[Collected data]
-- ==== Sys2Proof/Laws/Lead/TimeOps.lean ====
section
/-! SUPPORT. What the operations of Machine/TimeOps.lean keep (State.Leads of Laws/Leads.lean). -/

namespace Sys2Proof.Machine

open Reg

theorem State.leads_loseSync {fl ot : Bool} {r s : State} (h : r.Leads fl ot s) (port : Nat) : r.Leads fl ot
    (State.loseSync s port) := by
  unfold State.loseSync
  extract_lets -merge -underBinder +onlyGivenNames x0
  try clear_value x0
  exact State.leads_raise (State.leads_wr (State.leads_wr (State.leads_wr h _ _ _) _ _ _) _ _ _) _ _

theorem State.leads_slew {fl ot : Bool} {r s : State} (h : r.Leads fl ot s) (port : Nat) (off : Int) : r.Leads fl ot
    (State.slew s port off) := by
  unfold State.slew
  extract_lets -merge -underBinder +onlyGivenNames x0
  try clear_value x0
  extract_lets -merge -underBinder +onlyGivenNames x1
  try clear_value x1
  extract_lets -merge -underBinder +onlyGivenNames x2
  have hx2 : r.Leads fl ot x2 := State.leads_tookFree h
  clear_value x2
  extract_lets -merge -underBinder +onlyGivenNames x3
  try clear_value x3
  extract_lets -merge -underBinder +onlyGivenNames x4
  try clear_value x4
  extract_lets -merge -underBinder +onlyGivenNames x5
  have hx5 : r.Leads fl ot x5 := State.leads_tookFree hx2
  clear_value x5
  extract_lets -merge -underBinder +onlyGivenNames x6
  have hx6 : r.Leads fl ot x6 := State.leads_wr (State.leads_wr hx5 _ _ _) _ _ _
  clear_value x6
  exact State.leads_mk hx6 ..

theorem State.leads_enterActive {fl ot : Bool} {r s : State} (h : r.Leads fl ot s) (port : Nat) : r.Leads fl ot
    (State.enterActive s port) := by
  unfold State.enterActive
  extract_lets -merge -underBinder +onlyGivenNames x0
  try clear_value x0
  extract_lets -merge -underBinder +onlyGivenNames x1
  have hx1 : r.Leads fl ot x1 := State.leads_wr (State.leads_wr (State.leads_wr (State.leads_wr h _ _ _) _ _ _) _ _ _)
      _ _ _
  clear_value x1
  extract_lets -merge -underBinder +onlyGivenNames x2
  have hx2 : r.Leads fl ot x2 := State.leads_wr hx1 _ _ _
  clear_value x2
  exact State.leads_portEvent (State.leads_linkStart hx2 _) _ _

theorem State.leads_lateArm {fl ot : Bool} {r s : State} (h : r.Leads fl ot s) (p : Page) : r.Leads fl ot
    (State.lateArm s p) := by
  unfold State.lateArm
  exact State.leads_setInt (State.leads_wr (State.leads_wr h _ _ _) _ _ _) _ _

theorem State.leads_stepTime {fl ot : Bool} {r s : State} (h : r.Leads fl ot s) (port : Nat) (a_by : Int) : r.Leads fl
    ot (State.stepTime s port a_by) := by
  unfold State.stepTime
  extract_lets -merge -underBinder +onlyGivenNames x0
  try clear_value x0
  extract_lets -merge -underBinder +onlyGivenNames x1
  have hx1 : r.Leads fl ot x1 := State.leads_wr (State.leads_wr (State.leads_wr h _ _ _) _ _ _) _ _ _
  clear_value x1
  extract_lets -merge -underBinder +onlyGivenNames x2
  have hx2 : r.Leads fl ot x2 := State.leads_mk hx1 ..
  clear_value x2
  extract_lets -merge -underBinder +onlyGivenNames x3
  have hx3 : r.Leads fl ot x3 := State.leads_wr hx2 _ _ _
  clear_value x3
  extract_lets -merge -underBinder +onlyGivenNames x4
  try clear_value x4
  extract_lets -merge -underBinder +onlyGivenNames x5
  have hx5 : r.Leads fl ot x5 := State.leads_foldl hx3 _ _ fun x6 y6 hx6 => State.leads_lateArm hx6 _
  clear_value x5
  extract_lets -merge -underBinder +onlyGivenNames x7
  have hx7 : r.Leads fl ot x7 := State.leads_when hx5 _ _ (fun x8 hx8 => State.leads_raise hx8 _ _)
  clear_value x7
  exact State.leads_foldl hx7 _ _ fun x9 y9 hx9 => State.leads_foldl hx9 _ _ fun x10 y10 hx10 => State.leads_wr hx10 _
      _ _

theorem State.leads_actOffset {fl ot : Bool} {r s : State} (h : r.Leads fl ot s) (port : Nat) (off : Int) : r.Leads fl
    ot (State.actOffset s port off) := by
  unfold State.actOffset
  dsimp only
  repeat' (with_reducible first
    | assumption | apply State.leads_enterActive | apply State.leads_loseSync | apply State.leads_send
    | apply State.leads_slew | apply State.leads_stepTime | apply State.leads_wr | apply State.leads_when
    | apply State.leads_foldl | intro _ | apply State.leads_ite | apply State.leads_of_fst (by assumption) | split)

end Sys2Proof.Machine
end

EXERCISE —
Go through the data and show every line where "TimeOps" occurs.

OUTPUT FOR THIS TASK —
-- ==== Sys2Proof/Laws/Lead/TimeOps.lean ====
/-! SUPPORT. What the operations of Machine/TimeOps.lean keep (State.Leads of Laws/Leads.lean). -/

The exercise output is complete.